A music teacher looks out at a room full of snot-nosed kids and wonders if she can do it another day, another year. Mozart was once a snot-nosed kid. And look how well he turned out. More recently, a high-producing salesman who traveled the world marketing telecommunications systems for airports quit one day because he felt that he was born for greatness. Airport electronics just wasn’t doing it for him. No one took a moment to help him see that his product helps loved ones fly to one another safely and that when a traveler collapses on a concourse from a coronary, the telecommunications system kicks in and consequently EMTs arrive in seconds, saving a precious life.
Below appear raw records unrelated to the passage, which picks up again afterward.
/-- A queue of the berth is returned to berth 0 and is as after reset (R711). -/
theorem releaseAll_queue {q : Nat} (hb : b ≠ 0) (hq : q < 2 ^ 32) (hown : inf m 0x6000 2 q = b) :
    inf (releaseAll m b) 0x6000 2 q = 0 ∧ queue (releaseAll m b) q = {} := by
  have mem : q ∈ ownedBy m 0x6000 2 b := mem_ownedBy settled_queueBerth (by decide) hq hown hb
  obtain ⟨gone, empty⟩ := foldl_of_mem (P := fun n : Mod => tfind n.obj (okey 0x6000 2 q) = none ∧ queue n q = {}) (returnQueue_returned · q)
    (fun n c hn => ⟨(Returns.returnQueue n c).gone _ hn.1, (Returns.returnQueue n c).empty q hn.2⟩) mem (x := m)
  have rest := (Returns.foldl returnAssoc Returns.returnAssoc (ownedBy m 0x4000 3 b) _).trans (releaseAll_returns m b)
  exact ⟨inf_of_gone settled_queueBerth (by decide) (rest.gone _ gone), rest.empty q empty⟩

/-- An association of the berth is returned to berth 0 (R711). -/
theorem releaseAll_assoc {a : Nat} (hb : b ≠ 0) (ha : a < 2 ^ 32) (hown : inf m 0x4000 3 a = b) : inf (releaseAll m b) 0x4000 3 a = 0 := by
  have mem : a ∈ ownedBy m 0x4000 3 b := mem_ownedBy settled_assocBerth (by decide) ha hown hb
  have gone : tfind (returnFirst m b).obj (okey 0x4000 3 a) = none :=
    foldl_of_mem (P := fun n : Mod => tfind n.obj (okey 0x4000 3 a) = none) (returnAssoc_returned · a)
      (fun n c hn => (Returns.returnAssoc n c).gone _ hn) mem
  exact inf_of_gone settled_assocBerth (by decide) ((releaseAll_returns m b).gone _ gone)

/-! ### The commands -/

theorem exec_berthResetEdge {b : Fin 256} (hr : s.mod.sys.running = true) :
    exec (.berthResetEdge b) s = .next (finish (s.upd (resetEdge s.mod b))) :=
  run_whileOn (c := .berthResetEdge b) "BERTH_RESET_EDGE" (fun m => resetEdge m b) rfl hr
theorem exec_berthResetComplete {b : Fin 256} (hr : s.mod.sys.running = true) :
    exec (.berthResetComplete b) s = .next (finish (s.upd (resetComplete s.mod b))) :=
  run_whileOn (c := .berthResetComplete b) "BERTH_RESET_COMPLETE" (fun m => resetComplete m b) rfl hr
theorem exec_berthReleaseComplete {b : Fin 256} (hr : s.mod.sys.running = true) :
    exec (.berthReleaseComplete b) s = .next (finish (s.upd (releaseComplete s.mod b))) :=
  run_whileOn (c := .berthReleaseComplete b) "BERTH_RELEASE_COMPLETE" (fun m => releaseComplete m b) rfl hr

/-- Settles O52: a request by what the berth's record shows; the edge by what it clears and writes; a completion by what the release returns. -/
theorem berthResetsRunToCompletion : Obligations.BerthResetsRunToCompletion := by
  refine ⟨fun s h i b mode c hcmd hw hc => ?_, fun s b mode e0 cred hr hd => ?_, fun s b hr hres hold => ⟨fun hl => ?_, fun hl => ?_⟩⟩
  · obtain ⟨berths, answered⟩ := berthReset_written (by omega) hc
    refine ⟨_, exec_berthReset hcmd hw, ?_⟩
    rw [show berth (finish (writeRow s h 0xA000 6 (some b) (b1 mode))).mod b =
      berth (requestReset (accept s.mod h i) b mode (sess s.mod i).cred).1 b by unfold berth; rw [berths]]
    refine ⟨fun hb => ?_, fun hb hbusy => ?_, fun hb hfree hdue => ?_⟩
    · subst hb
      rw [requestReset_zero] at answered ⊢
      exact ⟨rfl, answered⟩
    · rw [requestReset_busy (m := accept s.mod h i) mode _ hb hbusy] at answered ⊢
      exact ⟨rfl, answered⟩
    · obtain ⟨d, hle, at_, heq⟩ := requestReset_due (m := accept s.mod h i) mode (sess s.mod i).cred hb hfree hdue
      rw [heq] at answered ⊢
      rw [berth_setBerth_same]
      exact ⟨⟨_, rfl, Nat.le_add_right .., Nat.add_le_add_left hle _⟩, rfl, answered⟩
  · obtain ⟨ev, x, shows, takes⟩ := resetEdge_due hd
    refine ⟨_, exec_berthResetEdge hr, ?_⟩
    rw [finish_mod, State.upd_mod, berth_settleOver, settleOver_sys, sess_settleOver, kek_settleOver, takes.own, takes.sys, takes.kek, clearBerth_sys]
    refine ⟨shows.gen, shows.due, shows.resetting, shows.releasing, le_advanceTo_elapsed .., shows.resets, clearBerth_kek .., fun a ha => ?_,
      fun k hk => ?_, fun j hj hst hrole hbpid => ?_, fun k hk => ?_⟩
    · rw [assoc_settleOver, takes.assoc]
      exact clearBerth_slots _ ((aBerth_advanceTo ..).trans ha)
    · rw [clsOf_settleOver, takes.clsOf]
      exact clearBerth_held _ _ _ hk
    · rw [takes.sess]
      rw [← sess_advanceTo s.mod e0] at hst hrole hbpid
      exact clearBerth_ended _ _ hj hst hrole hbpid
    · rw [berth_settleOver, takes.others k hk, berth_clearBerth]
      exact berth_advanceTo ..
  · refine ⟨_, exec_berthResetComplete hr, ?_⟩
    rw [finish_mod, State.upd_mod, berth_settleOver, resetComplete_done hres hold hl, finishReset_berth]
    exact ⟨rfl, rfl, rfl, (settleOver_obj _).trans (finishReset_obj ..)⟩
  · refine ⟨_, exec_berthReleaseComplete hr, ?_⟩
    rw [finish_mod, State.upd_mod, berth_settleOver, settleOver_sys, releaseComplete_done hres hold hl, finishReset_berth, finishReset_sys]
    refine ⟨rfl, rfl, releaseAll_unsaved .., fun hb => ⟨fun q hq hown => ?_, fun a ha hown => ?_⟩⟩
    · rw [inf_settleOver, inf_finishReset, queue_settleOver, queue_finishReset]
      exact releaseAll_queue hb (by omega) hown
    · rw [inf_settleOver, inf_finishReset]
      exact releaseAll_assoc hb (by omega) hown

end Sys2Proof.Machine
end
Motivation, for this salesman, was not about winning the game of making plan for the quarter. It was about making a positive difference in people’s everyday lives, which was exactly what he was doing. His boss just didn’t help him see it that way.

Motivation is about making a positive difference in people’s everyday lives.

Every job carries with it myriad ways employees can relieve pain, restore hope, and bring beauty into the world. Helping your employees make the connection between their daily deliverable and enduring meaning may not be the easiest, most obvious conversation you can have. But, with a little one-on-one exploration, you’ll find that connection together. It could be with the product itself, the customers themselves, the community, the coworkers, even the employee’s family and the dream future your employee’s job with your company is helping them realize.

And the conversation you have with your best employees exploring those ways is many times more pleasant than the one that begins with “Is there any way we can change your mind about leaving? More money, perhaps?”